People are on average very stupid, very lazy, don't want to think about anything deeply, and may in fact not only not only not know how to get from origin to destination may on average not even know what their destination ought to be.

Making something more accessible means enabling people who will still be called developers do more whilst knowing less it won't ever make everyone a developer.

brundolf · 13h ago
Amazing that there's no mention of AI in this post. People have been trying and failing to blur this line since the beginning of computing, and the only real success story has been excel. And it's because rigid computing systems have to draw a line somewhere between user and developer, and if that line is in the wrong place, people will either get hampered or lost. And the correct threshold is different for every user and use-case

AI is going to finally be the realization of this dream. I don't think it could have happened any other way

skydhash · 12h ago
And the main reason excel works is because it's very tangible. Referencing by cell address is obvious in ways declaring variables isn't. And the formula style is similar to the f(x) we learned in high school. And they are domain primitives instead of weird things like main() or sys.exit().

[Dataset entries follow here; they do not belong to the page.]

/-! ## Narrowing (U2) -/

/-- R74: U2 works on the magnitude `f[30:0]` and reattaches `fs` as `h_out[15]`, for every input and both
flavours. -/
def Obligations.NarrowingWorksOnTheMagnitude : Prop :=
  ∀ i : Instr, IsNarrowing i → ∃ g : BitVec 31 → BitVec 15, ∀ s : State,
    exec i s = .next { s with yOut := 0#16 ++ (singleSign s.fIn ++ g (singleMagnitude s.fIn)) }

/-- 41_fp32_to_fp16.md section 3: every NaN, quiet or signaling and with any payload, narrows to one word of
its sign. The bits are the spec's own decisions: 0x7E00 in IEEE (D7, log entry 9) and 0x7FFF in alt
(D8, log entry 10). -/
def Obligations.NaNNarrowsToOneWordOfItsSign : Prop :=
  ∀ s : State, IsNaN s.fIn →
    exec .f2hIeee s = .next { s with yOut := halfResult (singleSign s.fIn) 0x7E00 } ∧
    exec .f2hAlt s = .next { s with yOut := halfResult (singleSign s.fIn) 0x7FFF }

/-- R76, R78: in IEEE an infinity, and every finite single with `hexp ≥ 31`, narrows to the infinity of its
sign; `hexp ≥ 31` is `fe ≥ 143` and is |x| ≥ 2^16. -/
def Obligations.IeeeInfinityAndOverflowNarrowToInfinity : Prop :=
  (∀ s : State, singleExp s.fIn = 255#8 → singleMant s.fIn = 0#23 → hexp s.fIn = 143 ∧
    exec .f2hIeee s = .next { s with yOut := halfResult (singleSign s.fIn) 0x7C00 }) ∧
  (∀ s : State, IsFinite s.fIn → 31 ≤ hexp s.fIn →
    exec .f2hIeee s = .next { s with yOut := halfResult (singleSign s.fIn) 0x7C00 }) ∧
  (∀ f : Single, IsFinite f → ((31 ≤ hexp f ↔ 143 ≤ (singleExp f).toNat) ∧
    (31 ≤ hexp f ↔ units (2 ^ 16) ≤ singleUnits f)))

/-- R84: in alt an infinity, and every finite single with `hexp ≥ 32`, narrows to the greatest magnitude of
its sign; `hexp ≥ 32` is |x| ≥ 2^17. -/
def Obligations.AltInfinityAndOverflowSaturate : Prop :=
  (∀ s : State, singleExp s.fIn = 255#8 → singleMant s.fIn = 0#23 →
    exec .f2hAlt s = .next { s with yOut := halfResult (singleSign s.fIn) 0x7FFF }) ∧
  (∀ s : State, IsFinite s.fIn → 32 ≤ hexp s.fIn →
    exec .f2hAlt s = .next { s with yOut := halfResult (singleSign s.fIn) 0x7FFF }) ∧
  (∀ f : Single, IsFinite f → (32 ≤ hexp f ↔ units (2 ^ 17) ≤ singleUnits f))

/-- 41_fp32_to_fp16.md section 3: the normal range is rounded by `g and (s or t[0])`, the carry going into the
exponent. The range of alt runs to `hexp = 31` and its carry out of 0x7FFF saturates: that reading is
the spec's D9 (log entry 11). -/
def Obligations.NormalRangeNarrowsByRounding : Prop :=
  ∀ (s : State) (t inc : Nat),
    t = ((singleExp s.fIn).toNat - 112) * 2 ^ 10 + (singleMant s.fIn).toNat / 2 ^ 13 →
    inc = (if (singleMant s.fIn).toNat / 2 ^ 12 % 2 = 1 ∧
      ((singleMant s.fIn).toNat % 2 ^ 12 ≠ 0 ∨ t % 2 = 1) then 1 else 0) →
    113 ≤ (singleExp s.fIn).toNat →
    ((singleExp s.fIn).toNat ≤ 142 →
      exec .f2hIeee s = .next { s with yOut := halfResult (singleSign s.fIn) (t + inc) }) ∧
    ((singleExp s.fIn).toNat ≤ 143 →
      exec .f2hAlt s = .next { s with yOut := halfResult (singleSign s.fIn) (min 0x7FFF (t + inc)) })

/-- R80: where `hexp ≤ 0` and `sh = 14 - hexp` exceeds 24, the result is the zero of the sign. Those are the
finite singles with `hexp ≤ -11`, with `fe ≤ 101`, with |x| < 2^-25 (said of the normal ones: the scale of
a single subnormal is no rule, log entry 15); every zero and every single subnormal is among them. -/
def Obligations.TinySinglesNarrowToSignedZero : Prop :=
  (∀ (i : Instr) (s : State), IsNarrowing i → hexp s.fIn ≤ 0 → 24 < 14 - hexp s.fIn →
    exec i s = .next { s with yOut := halfResult (singleSign s.fIn) 0x0000 }) ∧
  (∀ f : Single, (hexp f ≤ 0 ∧ 24 < 14 - hexp f ↔ hexp f ≤ -11) ∧
    (hexp f ≤ -11 ↔ (singleExp f).toNat ≤ 101) ∧
    (IsFinite f → singleExp f ≠ 0#8 → (hexp f ≤ -11 ↔ singleUnits f < 2 ^ 124)) ∧
    (singleExp f = 0#8 → hexp f ≤ -11))

/-- R81: the subnormal range. With `M = 2^23 + fm`, `t = M >> sh` is 0 to 0x3FF, the guard bit is `M[sh-1]`,
the sticky bit is the OR of `M[sh-2:0]`, and the result magnitude is `RNE(t, g, s)`; a carry from 0x3FF
gives 0x0400. -/
def Obligations.SubnormalRangeNarrowsByRounding : Prop :=
  ∀ (i : Instr) (s : State) (sh M t inc : Nat), IsNarrowing i →
    -10 ≤ hexp s.fIn → hexp s.fIn ≤ 0 → (sh : Int) = 14 - hexp s.fIn →
    M = 2 ^ 23 + (singleMant s.fIn).toNat → t = M / 2 ^ sh →
    inc = (if M / 2 ^ (sh - 1) % 2 = 1 ∧ (M % 2 ^ (sh - 1) ≠ 0 ∨ t % 2 = 1) then 1 else 0) →
    14 ≤ sh ∧ sh ≤ 24 ∧ t ≤ 0x3FF ∧
    exec i s = .next { s with yOut := halfResult (singleSign s.fIn) (t + inc) }

/-- R82: IEEE overflow by rounding. Every single in [65520, 65536) narrows to the infinity of its sign, with
`hexp = 30` and a carry out of the mantissa; it is the only way a finite single below 2^16 becomes an
infinity; the largest single that does not overflow, 0x477FEFFF, gives 0x7BFF. -/
def Obligations.IeeeOverflowByRoundingStartsAt65520 : Prop :=
  ∀ s : State, IsFinite s.fIn →
    (units 65520 ≤ singleUnits s.fIn → singleUnits s.fIn < units 65536 →
      (hexp s.fIn = 30 ∧ (finiteMag s.fIn false) = 0x7C00#16) ∧
      exec .f2hIeee s = .next { s with yOut := halfResult (singleSign s.fIn) 0x7C00 }) ∧
    (singleUnits s.fIn < units 65520 →
      ∃ m : Nat, m ≤ 0x7BFF ∧
        exec .f2hIeee s = .next { s with yOut := halfResult (singleSign s.fIn) m }) ∧
    (singleMagnitude s.fIn = 0x477FEFFF#31 →
      exec .f2hIeee s = .next { s with yOut := halfResult (singleSign s.fIn) 0x7BFF })

/-- 41_fp32_to_fp16.md section 3, the alt range as the spec's D9 reads it (log entry 11): 65536 narrows to
0x7C00, the tie 130976 to the even 0x7FFE, and everything above it to 0x7FFF. -/
def Obligations.AltSaturatesAbove130976 : Prop :=
  ∀ s : State, IsFinite s.fIn →
    (singleUnits s.fIn = units 65536 →
      exec .f2hAlt s = .next { s with yOut := halfResult (singleSign s.fIn) 0x7C00 }) ∧
    (singleUnits s.fIn = units 130976 →
      exec .f2hAlt s = .next { s with yOut := halfResult (singleSign s.fIn) 0x7FFE }) ∧
    (units 130976 < singleUnits s.fIn →
      exec .f2hAlt s = .next { s with yOut := halfResult (singleSign s.fIn) 0x7FFF })

/-- 41_fp32_to_fp16.md section 4: F2H.IEEE is correctly rounded. The magnitude of the result is the half
pattern nearest to the operand, ties to even, with the exponent range unbounded above, and infinity
where that value exceeds 65504; an infinity narrows to infinity. The value of a single subnormal is
presumed (log entry 15, PRESUMED). -/
def Obligations.IeeeNarrowingIsCorrectlyRounded : Prop :=
  ∀ s : State,
    (IsFinite s.fIn → ∃ n : Nat, IsNearestEven (singleUnits s.fIn) n ∧
      (n ≤ 0x7BFF ↔ halfMagnitudeUnits n ≤ units 65504) ∧
      exec .f2hIeee s = .next { s with
        yOut := halfResult (singleSign s.fIn) (if n ≤ 0x7BFF then n else 0x7C00) }) ∧
    (singleExp s.fIn = 255#8 → ¬ IsNaN s.fIn →
      exec .f2hIeee s = .next { s with yOut := halfResult (singleSign s.fIn) 0x7C00 })

/-- 41_fp32_to_fp16.md section 4 (the alt range is the spec's D9, log entry 11): F2H.ALT is correctly rounded.
The magnitude of the result is the alt pattern nearest to the operand, ties to even, with the exponent
range unbounded above, and 0x7FFF where that value exceeds 131008; an infinity saturates. The value of a
single subnormal is presumed (log entry 15, PRESUMED). -/
def Obligations.AltNarrowingIsCorrectlyRounded : Prop :=
  ∀ s : State,
    (IsFinite s.fIn → ∃ n : Nat, IsNearestEven (singleUnits s.fIn) n ∧
      (n ≤ 0x7FFF ↔ halfMagnitudeUnits n ≤ units 131008) ∧
      exec .f2hAlt s = .next { s with
        yOut := halfResult (singleSign s.fIn) (if n ≤ 0x7FFF then n else 0x7FFF) }) ∧
    (singleExp s.fIn = 255#8 → ¬ IsNaN s.fIn →
      exec .f2hAlt s = .next { s with yOut := halfResult (singleSign s.fIn) 0x7FFF })

/-- 41_fp32_to_fp16.md section 4: where the operand's value is representable in the target flavour, the result
is that representation, and no rounding occurs: the guard and sticky bits are 0. For F2H.ALT of magnitudes
from 2^16 up to 2^17 it rests on the spec's D9 (log entry 11); that no single subnormal is representable,
on their presumed value (log entry 15, PRESUMED). -/
def Obligations.RepresentableSinglesNarrowExactly : Prop :=
  ∀ (s : State) (h : Half) (i : Instr) (alt : Bool),
    (i = .f2hIeee ∧ alt = false ∨ i = .f2hAlt ∧ alt = true) →
    singleValue s.fIn ≠ .none → singleValue s.fIn = halfValue h alt →
    exec i s = .next { s with yOut := 0#16 ++ h } ∧
    (∀ p : RoundPorts, roundPorts s.fIn alt = some p → p.g = false ∧ p.s = false)

/-- 41_fp32_to_fp16.md section 4: the round trip. Widening any half that is not an IEEE NaN, and narrowing
what comes out in the same flavour, gives the half back; in alt for every pattern. For the alt patterns
with exponent 31 it rests on the spec's D9 (log entry 11). -/
def Obligations.NarrowingUndoesWidening : Prop :=
  ∀ (s : State) (a : Word) (widen narrow : Instr),
    (widen = .h2fIeee ∧ narrow = .f2hIeee ∧ ¬ IsHalfNaN (a.extractLsb' 0 16) ∨
      widen = .h2fAlt ∧ narrow = .f2hAlt) →
    ∃ t u : State, step (s.driveInputs (encodeOp widen) a) = .next t ∧
      step (t.driveInputs (encodeOp narrow) t.yOut) = .next u ∧
      u.yOut = 0#16 ++ a.extractLsb' 0 16

/-- 41_fp32_to_fp16.md section 4: the flavours narrow to the same bits for finite |x| ≤ 65568; above that, and
for an infinity and a NaN, IEEE and alt give different bits, as listed (the NaN bits are the spec's D7
and D8, the alt range its D9: log entries 9, 10 and 11). The value of a single subnormal is presumed
(log entry 15, PRESUMED). -/
def Obligations.FlavoursNarrowAlikeUpTo65568 : Prop :=
  ∀ s : State,
    (IsFinite s.fIn → singleUnits s.fIn ≤ units 65568 →
      ∃ t : State, exec .f2hIeee s = .next t ∧ exec .f2hAlt s = .next t) ∧
    (IsFinite s.fIn → units 65520 ≤ singleUnits s.fIn → singleUnits s.fIn ≤ units 65568 →
      exec .f2hAlt s = .next { s with yOut := halfResult (singleSign s.fIn) 0x7C00 }) ∧
    (IsFinite s.fIn → units 65568 < singleUnits s.fIn →
      exec .f2hIeee s = .next { s with yOut := halfResult (singleSign s.fIn) 0x7C00 } ∧
      ∃ m : Nat, 0x7C01 ≤ m ∧ m ≤ 0x7FFF ∧
        exec .f2hAlt s = .next { s with yOut := halfResult (singleSign s.fIn) m }) ∧
    (singleExp s.fIn = 255#8 →
      ∃ m : Nat, m = (if singleMant s.fIn = 0#23 then 0x7C00 else 0x7E00) ∧
        exec .f2hIeee s = .next { s with yOut := halfResult (singleSign s.fIn) m } ∧
        exec .f2hAlt s = .next { s with yOut := halfResult (singleSign s.fIn) 0x7FFF })

/-- 41_fp32_to_fp16.md section 4: between finite singles of one sign, narrowing never reverses an order of
magnitudes. It follows from nearest rounding (R86) and holds in both flavours, in alt with the range of
the spec's D9 (log entry 11). The value of a single subnormal is presumed (log entry 15, PRESUMED). -/
def Obligations.NarrowingIsMonotone : Prop :=
  ∀ (f g : Single) (alt : Bool), IsFinite f → IsFinite g → singleUnits f ≤ singleUnits g →
    (halfMagnitude (f2h f alt)).toNat ≤ (halfMagnitude (f2h g alt)).toNat

/-- 95_test_vectors.md section 4 and 00_scope.md section 5: the bit-level meaning of the four operations is
the pseudocode computed on mathematical integers, for every operand. Both descriptions carry the spec's
decisions D7, D8 and D9 (log entries 9, 10 and 11) and the wrapper's zero-fill, its D5 (log entry 12). -/
def Obligations.OperationsEqualTheIntegerPseudocode : Prop :=
  ∀ s : State,
    exec .h2fIeee s = .next { s with yOut := BitVec.ofNat 32 (Checker.dec s.hIn.toNat false) } ∧
    exec .h2fAlt s = .next { s with yOut := BitVec.ofNat 32 (Checker.dec s.hIn.toNat true) } ∧
    exec .f2hIeee s = .next { s with yOut := BitVec.ofNat 32 (Checker.enc s.fIn.toNat false) } ∧
    exec .f2hAlt s = .next { s with yOut := BitVec.ofNat 32 (Checker.enc s.fIn.toNat true) }

/-! ## Programs of the host -/

/-- 30_encoding.md section 5: a line is one evaluation of the wrapper with the line's `op` and operand; its
name receives `y_out`, and every other name keeps its value. -/
def Obligations.ALineIsOneEvaluationOfTheWrapper : Prop :=
  ∀ (b : Bench) (l : Line) (a : Word), l.operandWord b = some a →
    ∃ b' : Bench, b.runLine l = some b' ∧
      b'.block = { b.block with
        op := encodeOp l.instr, aIn := a, yOut := coreOut (encodeOp l.instr) a } ∧
      b'.lookup l.dst = some (coreOut (encodeOp l.instr) a) ∧
      ∀ n : String, n ≠ l.dst → b'.lookup n = b.lookup n

/-- 30_encoding.md section 5: a literal has the operand width of its operation, 4 digits for H2F and 8 for
F2H, and stands for its number; a literal of another width, and a name not bound, run nothing (log
entry 14). A name used by H2F gives bits 15 to 0. -/
def Obligations.OperandsOfALineAreLiteralsAndNames : Prop :=
  ∀ (b : Bench) (l : Line),
    (∀ ds : List (BitVec 4), l.operand = .literal ds →
      (4 * ds.length = l.instr.operandBits →
        ∃ a : Word, l.operandWord b = some a ∧ a.toNat = digitsValue ds) ∧
      (4 * ds.length ≠ l.instr.operandBits → b.runLine l = none)) ∧
    (∀ n : String, l.operand = .name n →
      (b.lookup n = none → b.runLine l = none) ∧
      (∀ w : Word, b.lookup n = some w → ∃ a : Word, l.operandWord b = some a ∧
        a.toNat = w.toNat % 2 ^ l.instr.operandBits))

/-- 20_memory.md section 2: two lines that bind different names, neither of which is the other's operand, give
every name the same value in either order. -/
def Obligations.IndependentLinesGiveTheSameNamesInEitherOrder : Prop :=
  ∀ (b c d : Bench) (l m : Line), l.dst ≠ m.dst →
    l.operand ≠ .name m.dst → m.operand ≠ .name l.dst →
    b.runProgram [l, m] = some c → b.runProgram [m, l] = some d →
    ∀ n : String, c.lookup n = d.lookup n

/-- 30_encoding.md section 5: the lines of a program are evaluated in order. No line leaves the bench as it
is, one line is one evaluation, a line before others is evaluated first, and a program of two parts is
the second part run on what the first part leaves. -/
def Obligations.ProgramsRunInTheOrderGiven : Prop :=
  ∀ b : Bench, b.runProgram [] = some b ∧
    (∀ l : Line, b.runProgram [l] = b.runLine l) ∧
    (∀ (l : Line) (ls : List Line),
      b.runProgram (l :: ls) = (b.runLine l).bind fun c => c.runProgram ls) ∧
    (∀ ls ms : List Line,
      b.runProgram (ls ++ ms) = (b.runProgram ls).bind fun c => c.runProgram ms)
end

But most people don't like to program. They want to use their computer to do a task. And maybe they think of a novel way to do the task, but it's not a daily or even monthly occurrence. And even then they lack the training to fully specify their ideas (it's tedious for a reason). And from what I've seen, almost no one wants to spend the day trying to get it out a probability machine.

kragen · 8h ago
Excel isn't the only one; Hypercard, Filemaker Plus, askSam, Emacs, the Unix shell, SAS, R, SQL, Microsoft Access, Visual BASIC, HTML, PHP, ... and maybe even APL, RPG-II, PowerBuilder, and COBOL.

It's hard to tell what will happen with AI.

jynelson · 7h ago
AI papers over underlying problems, it’s a very strong force to reinforce the status quo. i don’t have strong feelings about AI, but i feel like “the AI generates a terminal command line for you” is just not going to work, it only deepens the division between users who have to blindly trust it isn’t hallucinating and programmers who can check it’s correct. (and most people won’t think to use it in this way anyway because they’ve never heard of a terminal before.)